Date of Award
5-2026
Document Type
Thesis
Degree Name
Bachelor of Arts (BA)
Department
Humanities
First Advisor
Buyssens, Ryan
Area of Concentration
Art
Abstract
We sit in chairs every day without thinking twice about it. My thesis asks what happens when this changes. By transforming 14-gauge sheet metal into folded, origami-inspired forms, my project reimagines the chair as something more than a place to sit, exploring how a chair can function as both functional furniture and sculptural artwork that challenges the way we experience our own bodies in space. The collection consists of five chairs, each built through bending, folding, rolling, and welding.

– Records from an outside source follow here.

-- ==== Sys2Proof/Machine/Ops.lean ====
section
/-! DEFINITION. Machine/Ops.lean: the named operations over registers, memory and the bus (20_memory.md R50 to R59),
the IOD as a bus slave (60_exceptions.md R199 to R202), the stack (41_data_transfer.md R121, R122), and taking the one
fault (40_phase_machine.md R109). -/

namespace Sys2Proof.Machine

/-- Go on with `f` where `o` answers a next state. -/
def andThen (o : Res) (f : State → Res) : Res :=
  match o with
  | .next s => f s
  | .fault r => .fault r
  | .refused r => .refused r

/-- Widths of a transaction (R58: `n` is 1 or 2 bytes). -/
inductive Width where
  | byte
  | word
deriving DecidableEq, Repr

/-- `bus.word`, which is 1 for a word (R52, R58). -/
def Width.isWord : Width → Bool
  | .byte => false
  | .word => true

/-! Registers -/

/-- `x[r]` (R20). -/
def State.reg (s : State) (r : Reg) : Word := s.regs.get r

/-- `x[r] <- v` (R20): every register is an ordinary one. -/
def State.setReg (s : State) (r : Reg) (v : Word) : State := { s with regs := s.regs.set r.val v r.isLt }

/-- `ALU.load(r, v)`, the ALU's own interface: an index outside 0..15 is a no-op (R21). -/
def State.aluLoad (s : State) (r : Nat) (v : Word) : State := if h : r < 16 then s.setReg ⟨r, h⟩ v else s

/-- `ALU.get(r)` for an index in 0..15 (R21). -/
def State.aluGet (s : State) (r : Nat) : Option Word := if h : r < 16 then some (s.reg ⟨r, h⟩) else none

/-! The memory controller -/

/-- `get(address)`: the direct peek, 0 outside RAM (R70); also the missing byte of a straddling word read (R57). -/
def State.peek (s : State) (a : Nat) : Byte := if a < s.ramSize then Memory.read s.mem a else 0

/-- Store one byte if the address is in RAM; otherwise nothing (R55, R57). -/
def State.poke (s : State) (a : Nat) (b : Byte) : State :=
  if a < s.ramSize then { s with mem := Memory.write s.mem a b } else s

/-- The word or byte the controller puts on the data line (R54): a byte is zero-extended (D5), a word is
little-endian, and a byte outside RAM reads 0x00 (R57). -/
def State.memValue (s : State) (a : Nat) (word : Bool) : Word :=
  if word then wordOfBytes (s.peek a) (s.peek (a + 1)) else zextByte (s.peek a)

/-- What is on the data line after a memory read at `a`: the controller's answer, or, outside RAM, the value that was
there before (R56, R71). -/
def State.memAnswer (s : State) (a : Word) (word : Bool) : Word :=
  if a.toNat < s.ramSize then s.memValue a.toNat word else s.bus.data

/-- Store bits 7:0 of `v` at `a` and, for a word, bits 15:8 at `a + 1` if that is in RAM (R55). -/
def State.memStore (s : State) (a : Nat) (word : Bool) (v : Word) : State :=
  if word then (s.poke a (loByte v)).poke (a + 1) (hiByte v) else s.poke a (loByte v)

/-- A word access at the last RAM byte: `a < RAM_SIZE` and `a + 1 >= RAM_SIZE`, without wrap (R57). -/
def State.straddles (s : State) : Bool := s.bus.word && decide (s.bus.address.toNat + 1 = s.ramSize)

/-- `MemoryOperate()` (R54 to R57). -/
def memoryOperate (s : State) : Res :=
  if s.ramSize ≤ s.bus.address.toNat then .next s
  else if s.straddles && decide (s.cfg.straddlePolicy = .fault) then .fault (.straddlingWord s.bus.address)
  else if s.bus.read then
    .next { s with bus := { s.bus with data := s.memValue s.bus.address.toNat s.bus.word } }
  else .next (s.memStore s.bus.address.toNat s.bus.word s.bus.data)

/-! The IOD -/

/-- `IodOperate()` (60_exceptions.md R199, R201, R202): port 1 answers a read with the key and clears it, port 0 takes
the low byte of a write; no other access is answered, and `bus.word` is not looked at (D18). -/
def iodOperate (s : State) : State :=
  if s.bus.read && s.bus.address == 0x0001 then
    { s with bus := { s.bus with data := zextByte s.iod.key }, iod := { s.iod with key := 0 } }
  else if !s.bus.read && s.bus.address == 0x0000 then
    { s with iod := { s.iod with out := s.iod.out ++ [loByte s.bus.data] } }
  else s

/-- `Input(k)`: the host latches a key, replacing one not yet read (R200). -/
def State.latchKey (s : State) (k : Byte) : State := { s with iod := { s.iod with key := k } }

/-! The bus -/

/-- `reset_bus()` (R51). -/
def State.resetBus (s : State) : State :=
  { s with bus := { address := 0, data := 0, read := false, msel := false, word := false } }

/-- `BusCycle()`: exactly one slave answers (R53). -/
def busCycle (s : State) : Res := if s.bus.msel then memoryOperate s else .next (iodOperate s)

/-- `BusRead(a, sel, n)` (R58). The value read stays on `bus.data`. -/
def busRead (a : Word) (sel : Bool) (n : Width) (s : State) : Res :=
  andThen (busCycle { s with
      bus := { address := a, data := s.bus.data, read := true, msel := sel, word := n.isWord }, ar := a })
    fun t => .next { t with dr := t.bus.data }

/-- `BusWrite(a, sel, n, v)` (R58). -/
def busWrite (a : Word) (sel : Bool) (n : Width) (v : Word) (s : State) : Res :=
  busCycle { s with
    bus := { address := a, data := v, read := false, msel := sel, word := n.isWord }, ar := a, dr := v }

/-- `MemRead(a, n)` (R59). -/
def memRead (a : Word) (n : Width) (s : State) : Res := busRead a true n s

/-- `MemWrite(a, n, v)` (R59). -/
def memWrite (a : Word) (n : Width) (v : Word) (s : State) : Res := busWrite a true n v s

/-- `IoRead(a, n)` (R59). -/
def ioRead (a : Word) (n : Width) (s : State) : Res := busRead a false n s

/-- `IoWrite(a, n, v)` (R59). -/
def ioWrite (a : Word) (n : Width) (v : Word) (s : State) : Res := busWrite a false n v s

/-! The stack (R121, R122, D14, C1) -/

/-- The address a pushed word goes to. -/
def State.pushAddress (s : State) : Word :=
  match s.cfg.stackOrder with
  | .predecPostinc => s.sp - 2
  | .postdecPreinc => s.sp

/-- The address a popped word comes from. -/
def State.popAddress (s : State) : Word :=
  match s.cfg.stackOrder with
  | .predecPostinc => s.sp
  | .postdecPreinc => s.sp + 2

/-- Push a word: `sp` goes down by 2 and the word is written. The write does not depend on `sp`, so one order of the two
statements serves both disciplines. -/
def pushWord (v : Word) (s : State) : Res := memWrite s.pushAddress .word v { s with sp := s.sp - 2 }

/-- Pop a word onto `bus.data`: the word is read and `sp` goes up by 2. -/
def popWord (s : State) : Res := memRead s.popAddress .word { s with sp := s.sp + 2 }

/-! Ending an instruction -/

/-- The end of every arm but HLT's: `phase_next <- 0x00` (R108). -/
def finish (s : State) : Res := .next { s with phaseNext := .IF }

/-- `halt`: `phase_next <- 0xF0` (R11, R180). -/
def haltMachine (s : State) : Res := .next { s with phaseNext := .HALTED }

/-- `raise Fault(IllegalInstruction)` (R11, R109): `phase_next <- 0xFF` and nothing else; nothing is saved and control
goes nowhere (60_exceptions.md R194). There is no return from it (R195): only a reset leaves it. -/
def raiseIllegal (s : State) : Res := .next { s with phaseNext := .FAULT }

end Sys2Proof.Machine
end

Inspired by the work of Ron Arad and Vivian Beer, the series plays with the idea that a hard, industrial material can feel soft, delicate, and even feminine. Drawing on phenomenology, Dadaism, hostile architecture, and modernist design theory, the work examines how much meaning can live inside a single everyday piece of furniture. These chairs are not designed to be comfortable. They are designed to make you pay attention. Through instability, visual tension, and material contradiction, they turn the simple act of sitting into a moment of awareness, suggesting that even the most ordinary things can carry weight far beyond their function.
Recommended Citation
Cerle, Lily, "Everyday Objects, Disrupted: Five Chairs as Form and Sculpture" (2026). Theses & ETDs. 6938.
https://digitalcommons.ncf.edu/theses_etds/6938
Rights
The author has granted New College of Florida the nonexclusive right to archive, make accessible, and distribute for educational purposes this work in whole or in part in all forms of media, now or hereafter known. The copyright of this work remains with the author.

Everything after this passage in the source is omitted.